Following the instructions (and common sense!) I didn't fill it with water and make a cup of tea straight away. No, the first thing to do is fill, boil and empty three times to remove any dust or other residues from manufacture and packing. Filling is easy I found either through the spout or the lid, which opens to almost 90° with a light press of a button at the top of the handle. The lid clicks shut easily too, and this is important or the cut-off mechanism may not function and the kettle boil dry.

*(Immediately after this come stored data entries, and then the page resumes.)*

/-! modPipe -/

@[simp] theorem modPipe_now (j p : Nat) (g : Pipe → Pipe) : (modPipe m j p g).now = m.now := rfl
@[simp] theorem modPipe_edges (j p : Nat) (g : Pipe → Pipe) : (modPipe m j p g).edges = m.edges := rfl
@[simp] theorem modPipe_boot (j p : Nat) (g : Pipe → Pipe) : (modPipe m j p g).boot = m.boot := rfl
@[simp] theorem modPipe_flash (j p : Nat) (g : Pipe → Pipe) : (modPipe m j p g).flash = m.flash := rfl
@[simp] theorem modPipe_tick (j p : Nat) (g : Pipe → Pipe) : (modPipe m j p g).tick = m.tick := rfl
@[simp] theorem modPipe_regs (j p : Nat) (g : Pipe → Pipe) : (modPipe m j p g).regs = m.regs := rfl
@[simp] theorem modPipe_pend (j p : Nat) (g : Pipe → Pipe) : (modPipe m j p g).pend = m.pend := rfl
@[simp] theorem modPipe_pendLate (j p : Nat) (g : Pipe → Pipe) : (modPipe m j p g).pendLate = m.pendLate := rfl
@[simp] theorem modPipe_host (j p : Nat) (g : Pipe → Pipe) : (modPipe m j p g).host = m.host := rfl
@[simp] theorem modPipe_descs (j p : Nat) (g : Pipe → Pipe) : (modPipe m j p g).descs = m.descs := rfl
@[simp] theorem modPipe_copies (j p : Nat) (g : Pipe → Pipe) : (modPipe m j p g).copies = m.copies := rfl
@[simp] theorem modPipe_jobs (j p : Nat) (g : Pipe → Pipe) : (modPipe m j p g).jobs = m.jobs.modify j fun x => { x with pipes := x.pipes.modify p g } := rfl
@[simp] theorem modPipe_chords (j p : Nat) (g : Pipe → Pipe) : (modPipe m j p g).chords = m.chords := rfl
@[simp] theorem modPipe_loads (j p : Nat) (g : Pipe → Pipe) : (modPipe m j p g).loads = m.loads := rfl
@[simp] theorem modPipe_progs (j p : Nat) (g : Pipe → Pipe) : (modPipe m j p g).progs = m.progs := rfl
@[simp] theorem modPipe_facets (j p : Nat) (g : Pipe → Pipe) : (modPipe m j p g).facets = m.facets := rfl
@[simp] theorem modPipe_flights (j p : Nat) (g : Pipe → Pipe) : (modPipe m j p g).flights = m.flights := rfl
@[simp] theorem modPipe_nextOp (j p : Nat) (g : Pipe → Pipe) : (modPipe m j p g).nextOp = m.nextOp := rfl
@[simp] theorem modPipe_chordNet (j p : Nat) (g : Pipe → Pipe) : (modPipe m j p g).chordNet = m.chordNet := rfl
@[simp] theorem modPipe_earlyChecks (j p : Nat) (g : Pipe → Pipe) : (modPipe m j p g).earlyChecks = m.earlyChecks := rfl
@[simp] theorem modPipe_heldReqs (j p : Nat) (g : Pipe → Pipe) : (modPipe m j p g).heldReqs = m.heldReqs := rfl
@[simp] theorem modPipe_mem (j p : Nat) (g : Pipe → Pipe) : (modPipe m j p g).mem = m.mem := rfl
@[simp] theorem modPipe_tallies (j p : Nat) (g : Pipe → Pipe) : (modPipe m j p g).tallies = m.tallies := rfl
@[simp] theorem modPipe_ue (j p : Nat) (g : Pipe → Pipe) : (modPipe m j p g).ue = m.ue := rfl
@[simp] theorem modPipe_scrambled (j p : Nat) (g : Pipe → Pipe) : (modPipe m j p g).scrambled = m.scrambled := rfl
@[simp] theorem modPipe_chans (j p : Nat) (g : Pipe → Pipe) : (modPipe m j p g).chans = m.chans := rfl
@[simp] theorem modPipe_store (j p : Nat) (g : Pipe → Pipe) : (modPipe m j p g).store = m.store := rfl
@[simp] theorem modPipe_twin (j p : Nat) (g : Pipe → Pipe) : (modPipe m j p g).twin = m.twin := rfl
@[simp] theorem modPipe_links (j p : Nat) (g : Pipe → Pipe) : (modPipe m j p g).links = m.links := rfl
@[simp] theorem modPipe_focus (j p : Nat) (g : Pipe → Pipe) : (modPipe m j p g).focus = m.focus := rfl
@[simp] theorem modPipe_ctr (j p : Nat) (g : Pipe → Pipe) : (modPipe m j p g).ctr = m.ctr := rfl
@[simp] theorem modPipe_power (j p : Nat) (g : Pipe → Pipe) : (modPipe m j p g).power = m.power := rfl
@[simp] theorem modPipe_test (j p : Nat) (g : Pipe → Pipe) : (modPipe m j p g).test = m.test := rfl
@[simp] theorem modPipe_shifts (j p : Nat) (g : Pipe → Pipe) : (modPipe m j p g).shifts = m.shifts := rfl
@[simp] theorem modPipe_failWait (j p : Nat) (g : Pipe → Pipe) : (modPipe m j p g).failWait = m.failWait := rfl
@[simp] theorem modPipe_out (j p : Nat) (g : Pipe → Pipe) : (modPipe m j p g).out = m.out := rfl
@[simp] theorem modPipe_free (j p : Nat) (g : Pipe → Pipe) : (modPipe m j p g).free = m.free := rfl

Sitting the kettle on its base, plugging in and switching on by pressing down the illuminated toggle switch at the base of the kettle produced an immediate powerful-sounding noise like a steam boiler - which is what it is I suppose. I was quite surprised how loud it was although with time and use the sound has reduced a little (I understand this phenomenon of noisy boiling occurs when there are no nuclei for steam bubbles to form on, which would be the case with a brand new polished stainless steel kettle). The concealed element is 3kW and justifies its claim to be "rapid boil".
Once ready to make its first cup of tea I refilled with fresh water viewing the level through the transparent indicator in line with the open-style handle. There is no coloured float but the indicator is quite large and easy to read in both daylight and artificial light. Unfortunately, this kettle can't do a one-cup boil; the minimum is two cups (0.6 litres). The maximum is 1.7 litres or enough for six good sized cups or medium mugs. Boiling up for this first cup of tea was again quick and rather noisy. The water reaches a vigorous boil for four or five seconds before automatically switching off. The kettle pours well without drips or splashes unless you try to pour very fast (not a good idea with boiling water). The open handle is comfortable to hold and the kettle feels balanced in your hand although quite heavy if filled to the maximum level. The verdict on its first cup of tea was a definite thumbs-up: properly hot tea with a good fresh taste (no trace of a taint).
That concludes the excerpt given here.